====== Records ======

-- ==== Sys2Proof/Laws/Ops.lean ====
section
/-! SUPPORT. One lemma per shared operation of Machine/Ops.lean and Machine/Operands.lean that says everything it can do. -/

namespace Sys2Proof.Machine

variable (s : State)

/-! ## Words and bytes -/

/-- R10: `hi : lo` is `(hi << 8) | lo`. -/
theorem word_toNat (hi lo : Byte) : (word hi lo).toNat = hi.toNat * 0x100 + lo.toNat := by
  have h := Nat.shiftLeft_add_eq_or_of_lt lo.isLt hi.toNat
  rw [Nat.shiftLeft_eq] at h
  exact (BitVec.toNat_append hi lo).trans (by rw [Nat.shiftLeft_eq, ← h])

theorem hiByte_toNat (v : Word) : (hiByte v).toNat = v.toNat / 0x100 := by
  have := v.isLt
  simp only [hiByte, BitVec.extractLsb'_toNat, Nat.shiftRight_eq_div_pow]
  omega

theorem loByte_toNat (v : Word) : (loByte v).toNat = v.toNat % 0x100 := by
  simp only [loByte, BitVec.extractLsb'_toNat, Nat.shiftRight_zero]

@[simp] theorem hiByte_word (hi lo : Byte) : hiByte (word hi lo) = hi := by
  apply BitVec.eq_of_toNat_eq
  rw [hiByte_toNat, word_toNat]
  omega

@[simp] theorem loByte_word (hi lo : Byte) : loByte (word hi lo) = lo := by
  apply BitVec.eq_of_toNat_eq
  rw [loByte_toNat, word_toNat]
  omega

@[simp] theorem word_hiByte_loByte (v : Word) : word (hiByte v) (loByte v) = v := by
  apply BitVec.eq_of_toNat_eq
  rw [word_toNat, hiByte_toNat, loByte_toNat]
  omega

/-! ## The register file -/

/-- R21: a pair reads as its two halves. -/
theorem State.setReg16_reg16 (p : Reg16) (v : Word) : (s.setReg16 p v).reg16 p = v := by
  cases p <;> simp [State.setReg16, State.reg16]

/-! ## Fetch -/

/-- The window is the bytes at PC, PC + 1 and PC + 2. -/
theorem State.fetchWindow_eq :
    s.fetchWindow = (s.readMem s.pc, s.readMem (s.pc + 1), s.readMem (s.pc + 1 + 1)) := rfl

/-! ## The stack -/

/-- What a push leaves in memory (R172): the two bytes, and every other byte as it was. -/
theorem State.push16_readMem (v x : Word) :
    (s.push16 v).readMem x =
      if x = s.sp - 2 then loByte v else if x = s.sp - 2 + 1 then hiByte v else s.readMem x := by
  simp [State.push16, State.writeMem, State.readMem]

/-- What a pop answers and leaves (R173). -/
theorem State.pop16_spec :
    s.pop16 = (word (s.readMem (s.sp + 1)) (s.readMem s.sp), { s with sp := s.sp + 2 }) := rfl

theorem Memory.push_wf {m : Memory} (hm : m.wf = true) (x y : Word) (u v : Byte) :
    ((m.write x u).write y v).wf = true := Memory.write_wf (Memory.write_wf hm x u) y v

/-! ## Operands -/

/-- What a write to an operand leaves: PC, SP, the run state, the report, the pixels and F as they were, and memory in
canonical form if it was. -/
theorem State.write8_frame (o : Operand8) (v : Byte) (ho : o ≠ .reg .f) :
    let t := s.write8 o v
    t.pc = s.pc ∧ t.sp = s.sp ∧ t.run = s.run ∧ t.report = s.report ∧ t.pixels = s.pixels ∧ t.f = s.f ∧
      (s.mem.wf = true → t.mem.wf = true) := by
  cases o with
  | reg r =>
    have hr : r ≠ .f := fun h => ho (h ▸ rfl)
    simp [State.write8, State.setReg_f s r v hr]
  | atHl => exact ⟨rfl, rfl, rfl, rfl, rfl, rfl, fun h => Memory.write_wf h _ _⟩

/-- No register code names F (R63). -/
theorem reg8_ne_f (k : BitVec 3) : reg8 k ≠ .reg .f := by revert k; decide

end Sys2Proof.Machine
end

======

**Aim of the exercise**
Beginning at the line with "theorem reg8_ne_f (k" and ending at the last line of the entries, print every line exactly.

**Final answer**
theorem reg8_ne_f (k : BitVec 3) : reg8 k ≠ .reg .f := by revert k; decide

end Sys2Proof.Machine
end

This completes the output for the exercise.